▶ [PROBLEM TO WORK ON]: Copy all of the data that follows without altering a word.

▶ [EXTRACTED RECORDS]:
-- ==== Sys2Proof/Machine/Elements.lean ====
section
/-! DEFINITION. What the vector, transpose and store engines share: active elements, stochastic bits, writing a register from
elements, blocks of MX formats (R50, R71, R162, R194, R206, R247). -/

namespace Sys2Proof.Machine

/-- The system registers that generators fold in, as they stand now (R247). -/
def State.place (s : State) : Flurry.Place := ⟨s.here.sys.taskid.toNat, s.coord.toNat⟩

/-- The stochastic bits by coordinates that a word rounds with: those of its generator where RM = 4; an invalid generator
raises ILLEGAL (R50, R251). -/
def State.roundBits (s : State) (e : Eng) (rm : RMode) (g : Nat) : Except Code (Int → Int → Nat) :=
  if rm = .sr then
    let gg := s.rdG e g
    if gg.valid then .ok (Flurry.genBits s.place gg g) else .error .illegal
  else .ok fun _ _ => 0

/-- Element k of a format lies in an active lane (R71, R194). -/
def activeElem (lanes : Mask) (ty : Fmt) (k : Nat) : Bool := bit lanes (laneOf ty k)

/-- The elements of a register for which a word computes: each active element's code and events (R55, R194). -/
def mapActive (lanes : Mask) (ty : Fmt) (f : Nat → Nat × Flags) : List (Nat × Flags) :=
  (List.range (8192 / ty.bits)).map fun k => if activeElem lanes ty k then f k else (0, 0)

/-- Writes the active lanes of vd from elements, ORs the events and finishes the word of engine e (R55, R71). -/
def writeElems (e : Eng) (ty : Fmt) (vd : VNo) (lanes : Mask) (rs : List (Nat × Flags)) (s : State) : Res :=
  ((s.wrV e vd.toNat lanes (packElems ty.bits (rs.map Prod.fst))).orFlags e (Flags.all (rs.map Prod.snd))).done e

/-- The packed form of eight MX blocks: elements from byte 0, scales at bytes 256 to 263 (R172, R206). -/
def packedForm (f : Fmt) (blocks : List (Nat × List Nat)) : Nat :=
  packMx f (blocks.flatMap Prod.snd) + (packElems 8 (blocks.map Prod.fst)) <<< 2048

/-- The scale byte of block b of a packed register. -/
def packedScale (x : Nat) (b : Nat) : Nat := elemOf 8 x (256 + b)

/-- The exact value of element k of a packed register (R206). -/
def packedValue (f : Fmt) (x k : Nat) : Exact := mxValue f (elemOf f.bits x k) (packedScale x (k / 32))

/-- Quantises 32 x n exact values as n blocks, with the stochastic bits of each element (R47). -/
def quantBlocks (f : Fmt) (rm : RMode) (n : Nat) (xs : List Exact) (us : List Nat) : List (Nat × List Nat × Flags) :=
  (List.range n).map fun b => mxQuant f rm ((xs.drop (32 * b)).take 32) ((us.drop (32 * b)).take 32)

end Sys2Proof.Machine
end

▶ [EXERCISE RESULT]:
-- ==== Sys2Proof/Machine/Elements.lean ====
section
/-! DEFINITION. What the vector, transpose and store engines share: active elements, stochastic bits, writing a register from
elements, blocks of MX formats (R50, R71, R162, R194, R206, R247). -/

namespace Sys2Proof.Machine

/-- The system registers that generators fold in, as they stand now (R247). -/
def State.place (s : State) : Flurry.Place := ⟨s.here.sys.taskid.toNat, s.coord.toNat⟩

/-- The stochastic bits by coordinates that a word rounds with: those of its generator where RM = 4; an invalid generator
raises ILLEGAL (R50, R251). -/
def State.roundBits (s : State) (e : Eng) (rm : RMode) (g : Nat) : Except Code (Int → Int → Nat) :=
  if rm = .sr then
    let gg := s.rdG e g
    if gg.valid then .ok (Flurry.genBits s.place gg g) else .error .illegal
  else .ok fun _ _ => 0

/-- Element k of a format lies in an active lane (R71, R194). -/
def activeElem (lanes : Mask) (ty : Fmt) (k : Nat) : Bool := bit lanes (laneOf ty k)

/-- The elements of a register for which a word computes: each active element's code and events (R55, R194). -/
def mapActive (lanes : Mask) (ty : Fmt) (f : Nat → Nat × Flags) : List (Nat × Flags) :=
  (List.range (8192 / ty.bits)).map fun k => if activeElem lanes ty k then f k else (0, 0)

/-- Writes the active lanes of vd from elements, ORs the events and finishes the word of engine e (R55, R71). -/
def writeElems (e : Eng) (ty : Fmt) (vd : VNo) (lanes : Mask) (rs : List (Nat × Flags)) (s : State) : Res :=
  ((s.wrV e vd.toNat lanes (packElems ty.bits (rs.map Prod.fst))).orFlags e (Flags.all (rs.map Prod.snd))).done e

/-- The packed form of eight MX blocks: elements from byte 0, scales at bytes 256 to 263 (R172, R206). -/
def packedForm (f : Fmt) (blocks : List (Nat × List Nat)) : Nat :=
  packMx f (blocks.flatMap Prod.snd) + (packElems 8 (blocks.map Prod.fst)) <<< 2048

/-- The scale byte of block b of a packed register. -/
def packedScale (x : Nat) (b : Nat) : Nat := elemOf 8 x (256 + b)

/-- The exact value of element k of a packed register (R206). -/
def packedValue (f : Fmt) (x k : Nat) : Exact := mxValue f (elemOf f.bits x k) (packedScale x (k / 32))

/-- Quantises 32 x n exact values as n blocks, with the stochastic bits of each element (R47). -/
def quantBlocks (f : Fmt) (rm : RMode) (n : Nat) (xs : List Exact) (us : List Nat) : List (Nat × List Nat × Flags) :=
  (List.range n).map fun b => mxQuant f rm ((xs.drop (32 * b)).take 32) ((us.drop (32 * b)).take 32)

end Sys2Proof.Machine
end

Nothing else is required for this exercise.